• Problem to solve: Please state how many lines of the records hold the string "narrow", giving nothing but the number.

Exercise input Block Start

-- ==== Sys2Proof/Machine/Adders.lean ====
section
/-! DEFINITION. The adders of the routers (07 R222 to R224): the operations that the slots list, the hold store, the arithmetic with
its residue checks (05 R161, R164, R166 to R169, R171), and the emissions. -/

namespace Sys2Proof.Machine

/-! ### Buffers -/

/-- The key of adder buffer `n` of router `r`. -/
def adderKey (r n : Nat) : Nat := 16 * r + n

/-- Buffer `n` of router `r`. -/
def State.adder (s : State) (k : Nat) : Adder := SMap.get {} s.adders k

/-- The state with an adder buffer changed. -/
def State.updAdder (s : State) (k : Nat) (f : Adder → Adder) : State :=
  { s with adders := SMap.upd {} s.adders k f }

/-! ### Arithmetic -/

/-- Bytes of elements as an adder holds them: FP16 as FP32 (05 R164). -/
def widen (fmt : Nat) (bs : List Byte) : List Byte :=
  if fmt = 1 then (leWords 2 bs.length bs).flatMap fun h => leBytes 4 (fp32.encode (fp16.decode h)) else bs

/-- Bytes of a sum as they leave the node (05 R164). -/
def narrow (fmt : Nat) (bs : List Byte) : List Byte :=
  if fmt = 1 then (leWords 4 bs.length bs).flatMap fun h => leBytes 2 (fp16.encode (fp32.decode h)) else bs

/-- One addition of the adder on two elements as it holds them, with the saturation mark; `u` is a fault that strikes it and that no
check has caught (05 R161, R164, R169). -/
def adderAdd (fmt x y : Nat) (u : Option Upset) : Nat × Bool :=
  if fmt = 2 then
    let q := w64Add x y
    ((match u with | some _ => w64Enc (struckInt (w64Int q.1) u [.add, .saturate]) | none => q.1), q.2 || decide (q.1 = w64Invalid))
  else
    (fp32.struck (fp32.encode ((FVal.add (fp32.decode x) (fp32.decode y)).struck u [.shift, .add])) u, false)

/-- The checked steps of an addition (05 R167). -/
def adderSteps (fmt x y : Nat) : List ResStep :=
  if fmt = 2 then intSteps (w64Int x) (w64Int y)
  else
    let a := fp32.decode x
    let b := fp32.decode y
    let v := FVal.add a b
    addSteps a b ++ roundSteps fp32 v (fp32.roundedAt v (fp32.encode v))

/-- The pairs of elements that an ADD adds. -/
def Adder.pairs (a : Adder) (f : Flit) : List (Nat × Nat) :=
  let n := if a.fmt = 2 then 8 else 4
  let w := widen a.fmt f.data
  (leWords n a.flit.data.length a.flit.data).zip (leWords n w.length w)

/-- A buffer after LOAD in a format (07 R222). -/
def Adder.load (a : Adder) (fmt : Nat) (f : Flit) : Adder :=
  let inval := decide (fmt = 2) && (leWords 8 f.data.length f.data).any fun h => decide (h = w64Invalid)
  { a with fmt := fmt, flit := { f with data := widen fmt f.data, sat := f.sat || inval } }

/-- A buffer after ADD; a header that reaches it is discarded (07 R222; 05 R164, R171). A fault numbers the elements. -/
def Adder.add (a : Adder) (f : Flit) (u : Option Upset) : Adder :=
  if f.first then a
  else
    let n := if a.fmt = 2 then 8 else 4
    let sums := (a.pairs f).zipIdx.map fun e => adderAdd a.fmt e.1.1 e.1.2 (upsetAt u e.2)
    { a with flit := { a.flit with
        data := sums.flatMap fun e => leBytes n e.1, sat := a.flit.sat || f.sat || sums.any (·.2)
        poison0 := a.flit.poison0 || f.poison0, poison1 := a.flit.poison1 || f.poison1
        layer := match a.flit.layer with | some n => some n | none => f.layer } }

/-- Whether a check catches a fault in an ADD (05 R167, R169). -/
def Adder.caught (a : Adder) (f : Flit) (u : Upset) : Bool :=
  !f.first && (match (a.pairs f)[u.index]? with
    | some e => upsetCaught u (adderSteps a.fmt e.1 e.2)
    | none => false)

/-- A residue failure in a router's adder (05 R168; 14 R390, R403, R409): the core beside the router halts, and a second failure
before the interval's checkpoint sluice fences both. -/
def State.adderResidue (s : State) (b r lane slot : Nat) : State :=
  let again := s.rel.adderPending.any fun a => decide (a.1 = r)
  let s := s.haltBoth r 3 cResidue 0x03
  let s := s.report { event := 0x03, kind := 2, cls := if again then 1 else 2,
                      action := if again then s.fenceAction 2 r else if (s.basin b).phase = .restarting then 1 else 0,
                      basin := some b, index := r, addr := lane, detail := slot }
  if again then
    { s with rel := { s.rel with adderPending := s.rel.adderPending.filter fun a => decide (a.1 ≠ r) } }.fenceCore 2 r
  else { s with rel := { s.rel with adderPending := s.rel.adderPending ++ [(r, lane)] } }

/-! ### Operations -/

/-- Runs the head operation of a buffer where its flit has come and the spacing allows it (07 R223, R224). One whose check fails
writes no result, and the buffer emits nothing more (05 R168). -/
def State.runAdder (s : State) (env : SlotEnv) (r n t slot : Nat) : State :=
  let k := adderKey r n
  let a := s.adder k
  match a.ops with
  | o :: os =>
    match o.got with
    | some f =>
      if (match a.lastOp with | some l => decide (l + 2 ≤ t) | none => true) then
        let u := (env.adderFault.find? fun e => decide (e.1 = r) && decide (e.2.1 = n)).map (·.2.2)
        let s := s.count .router r 4 1
        if o.op ≠ 1 && (match u with | some x => a.caught f x | none => false) then
          (s.updAdder k fun a => { a with ops := [], lastOp := some t }).adderResidue a.basin r o.lane slot
        else
          s.updAdder k fun _ => { (if o.op = 1 then a.load o.fmt f else a.add f u) with ops := os, lastOp := some t }
      else s
    | none => s
  | [] => s

/-- Lists an entry's operation: in a slot not marked CU, while the segment's transfers last (07 R222; log 55). -/
def State.listAdder (s : State) (b r t : Nat) (e : SlotRec) (lr : LaneRec) (op src : Nat) : State :=
  let key := legKey r e.lane (9 + src)
  let v := s.basin b
  if e.cu ∨ lr.transfers * lr.srcFlits ≤ SMap.get 0 v.legs key then s
  else
    let s := s.updBasin b fun v => { v with legs := SMap.upd 0 v.legs key (· + 1) }
    s.updAdder (adderKey r e.addBuf) fun a => { a with
      basin := b, ops := a.ops ++ [{ op := op, lane := e.lane, fmt := e.addFmt, at_ := t, src := src }] }

/-- Whether an operation waits for a flit of a leg of a lane. -/
def AddOp.waits (o : AddOp) (l src : Nat) : Bool := decide (o.op ≠ 3) && decide (o.lane = l) && decide (o.src = src) && o.got.isNone

/-- The adder buffer at a router whose earliest operation waits for a flit of a leg of a lane (07 R224). -/
def State.adderFor (s : State) (r l src : Nat) : Option Nat :=
  ((List.range 16).foldl (fun (best : Option (Nat × Nat)) n =>
    match (s.adder (adderKey r n)).ops.find? fun o => o.waits l src with
    | some o => (match best with
      | some (t, _) => if o.at_ < t then some (o.at_, n) else best
      | none => some (o.at_, n))
    | none => best) none).map (·.2)

/-- Gives a flit to the first operation of a buffer that waits for its leg. -/
def giveOp (l src : Nat) (f : Flit) : List AddOp → List AddOp
  | [] => []
  | o :: os => if o.waits l src then { o with got := some f } :: os else o :: giveOp l src f os

/-- Flits that a router's hold store keeps (07 R224). -/
def State.heldFlits (s : State) (r : Nat) : Nat :=
  ((List.range 16).map fun n => ((s.adder (adderKey r n)).ops.filter fun o => o.got.isSome).length).sum

/-- A flit arrives at a router's adders on a leg (07 R224): a full hold store halts the lane's source cores. -/
def State.feedAdder (s : State) (b r l src : Nat) (f : Flit) : State :=
  match s.adderFor r l src with
  | none => s
  | some n =>
    if 64 < s.heldFlits r + 1 then s.overrun b l 0x02
    else s.updAdder (adderKey r n) fun a => { a with ops := giveOp l src f a.ops }

/-- The flit that an ADDER slot of a buffer emits (07 R222 to R224): the sum leaves no earlier than 4 lc after the last
operation, and the training support unit inspects it (06 R190). A void own slot of a lane that owes a flit counts as late, and a
catch-up slot that carries one as such (07 R218). -/
def State.emitAdder (s : State) (b r t : Nat) (e : SlotRec) : State × Option Flit :=
  let k := adderKey r e.addBuf
  let a := s.adder k
  let owes := a.ops.any fun o => decide (o.op = 3) && decide (o.lane = e.lane) && decide (o.at_ < t)
  let void := fun (s : State) => ((if owes then s.count .router r 1 1 else s, none) : State × Option Flit)
  match a.ops with
  | o :: os =>
    if decide (o.op = 3) && decide (o.lane = e.lane) && (match a.lastOp with | some l => decide (l + 4 ≤ t) | none => true) then
      let f := { a.flit with basin := b, lane := e.lane, data := narrow a.fmt a.flit.data }
      let s := s.updAdder k fun a => { a with ops := os }
      let s := if e.cu then s.count .router r 2 1 else s
      let s := s.updBasin b fun v => v.inspect f.layer (addFmtOf a.fmt) f.data (f.poison0 || f.poison1) f.sat
      (s, some f)
    else void s
  | [] => void s

/-- What a code of an entry supplies. -/
def supplied (fs : List (Nat × Flit)) (code : Nat) : Option Flit := (fs.find? fun e => decide (e.1 = code)).map (·.2)

/-- The adder's part of an entry: its operation and its emission are listed and the input arrives (07 R222, R224). -/
def State.entryLists (s : State) (b r t : Nat) (e : SlotRec) (live : Bool) (fs : List (Nat × Flit)) : State :=
  match (s.basin b).lane e.lane with
  | none => s
  | some lr =>
    let s := if live && decide (e.addOp ≠ 0) then s.listAdder b r t e lr e.addOp e.addSrc else s
    let s := if live && e.sources.contains srcAdder then s.listAdder b r t e lr 3 16 else s
    if e.addOp = 0 then s
    else match supplied fs e.addSrc with
      | some f => s.feedAdder b r e.lane e.addSrc f
      | none => s

/-- The adders of a router in a slot: what the entry lists and brings, every buffer's run, and the emission (07 R222 to R224). -/
def State.entryAdder (s : State) (env : SlotEnv) (b r t slot : Nat) (e : SlotRec) (live : Bool) (fs : List (Nat × Flit)) :
    State × List (Nat × Flit) :=
  let s := (List.range 16).foldl (fun s n => s.runAdder env r n t slot) (s.entryLists b r t e live fs)
  if e.sources.contains srcAdder then
    match s.emitAdder b r t e with
    | (s, some f) => (s, fs ++ [(srcAdder, f)])
    | (s, none) => (s, fs)
  else (s, fs)

end Sys2Proof.Machine
end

Exercise input Block End

• Answer space: 2